The location of the icmp transforms that trigger the inf-loop seems arbitrary at best, so
I'm moving those behind the min/max fence in visitICmpInst() as the quick fix.
Artem Tamazov [Fri, 27 Jan 2017 22:19:42 +0000 (22:19 +0000)]
[AMDGPU][mc] Fix memory corruption uncovered by AddressSanitizer during coverage/smoke Gfx7/8 testing.
Coverage/smoke Gfx7/8 tests were committed r292922 but then reverted
by r292974 due to AddressSanitizer failure, which is fixed by this patch.
Tests to be re-committed soon.
Mehdi Amini [Fri, 27 Jan 2017 19:48:57 +0000 (19:48 +0000)]

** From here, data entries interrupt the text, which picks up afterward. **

-- ==== Sys2Proof/Machine/Staging.lean ====
section
/-!
DEFINITION. The values that a write of a staged or plain field takes where its register narrows what is written: "staged
as", "taken as" and "ignores" of the field tables.
-/
namespace Sys2Proof.Machine

/-! Staged values of a due commit (R28, R29). -/

/-- The request was made before this turn: its commit is due (R28). Assumption 42 (DEDUCED, unsafe). -/
def CommitReq.due (r : CommitReq) (k : Clk) : Bool := decide (r.turn < k.turn)

/-- The due commit of a page. -/
def dueCommit (k : Clk) (c : Chip) (p : Page) : Option CommitReq :=
  c.commits.find? (fun r => decide (r.page = p) && r.due k)

/-- The page's stored registers are kept as they stood at clock 0 for a commit that is due in this turn (R29). -/
def keepStaged (k : Clk) (p : Page) (c : Chip) : Chip :=
  match dueCommit k c p with
  | some r =>
    if r.snap.isSome then c
    else
      let b := Page.base p
      let regs := c.regs.filter (fun e => decide (b ≤ e.1) && decide (e.1 < b + 0x800))
      { c with commits := c.commits.map (fun q => if q = r then { q with snap := some regs } else q) }
  | none => c

/-! What a write stores. -/

/-- `v` with the field hi:lo brought into the range a to b. -/
def clampFld (v hi lo a b : Nat) : Nat := setBits v hi lo (min b (max a (bits v hi lo)))

/-- SES_PROF_SEQ: WIN of w - 1 or more becomes 0 (R239). -/
def seqNorm (v : Nat) : Nat :=
  if bits v 24 19 + 1 ≥ 8 * (bits v 27 25 + 1) then setBits v 24 19 0 else v

/-- The value stored for `v` written to the register at offset `o` of a page. -/
def stageNorm (p : Page) (o v : Nat) : Nat :=
  match p with
  | .tim => if o = 0x0C8 then clampFld v 19 0 1 500000 else v
  | .icu => if o = 0x140 then setBits v 15 0 0 else v
  | .cx _ .prs _ => if o = 0x04C then clampFld v 15 0 256 65535 else v
  | .cx _ .prt _ =>
    if o = 0x104 then clampFld v 13 0 64 16383
    else if o = 0x108 then clampFld v 5 0 0 32
    else if o = 0x10C then clampFld v 4 0 12 31
    else if o = 0x11C then clampFld v 15 0 1 65535
    else v
  | .cx _ .lne _ => if o = 0x060 then clampFld v 6 0 17 124 else v
  | .cx _ .dor _ => if o = 0x044 then clampFld v 19 0 1 1048575 else v
  | .cx _ .tel _ => if o = 0x040 then clampFld v 31 16 1 65535 else v
  | .cx _ .cpx _ =>
    if o = 0x184 then clampFld (clampFld (clampFld v 20 16 13 16) 11 8 1 15) 7 0 85 110 else v
  | .cx _ .hlt _ => if o = 0x044 then clampFld v 15 0 1 65535 else v
  | .cx _ .glz _ => if o = 0x048 ∧ bits v 2 1 = 1 then setBits v 2 1 0 else v
  | .cx _ .ses _ => if 0x200 ≤ o ∧ o < 0x380 ∧ (o - 0x200) % 0x30 = 0x28 then seqNorm v else v
  | _ => v

/-- A written value that the page refuses whole, with the cause it sets (R85, R177). -/
def stageRefused (p : Page) (o v : Nat) : Option Nat :=
  match p with
  | .cx _ .pgr _ => if o = 0x040 ∧ breakoutValid v = false then some 8 else none
  | .cx _ .prs _ =>
    if o = 0x044 ∧ ((List.range 16).filter (fun i => bit v i)).length < 13 then some 8 else none
  | _ => none

end Sys2Proof.Machine
end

Global DCE performance improvement
Change the original algorithm so that it scales better when meeting
very large bitcode where every instruction does not implies a global.
The target query is "how to you get all the globals referenced by
another global"?
Before this patch, it was doing this by walking the body (or the
initializer) and collecting the references. What this patch is doing,
it precomputing the answer to this query for the whole module by
walking the use-list of every global instead.
Matthias Braun [Fri, 27 Jan 2017 18:53:07 +0000 (18:53 +0000)]
ScheduleDAGInstrs: Do not try to toggle kill flags on debug uses
Preparation for upcoming changes. No testcase as none of the public
targets bundles early enough and has a post machine scheduler enabled at
the same time. The error is also easily catched by asserts.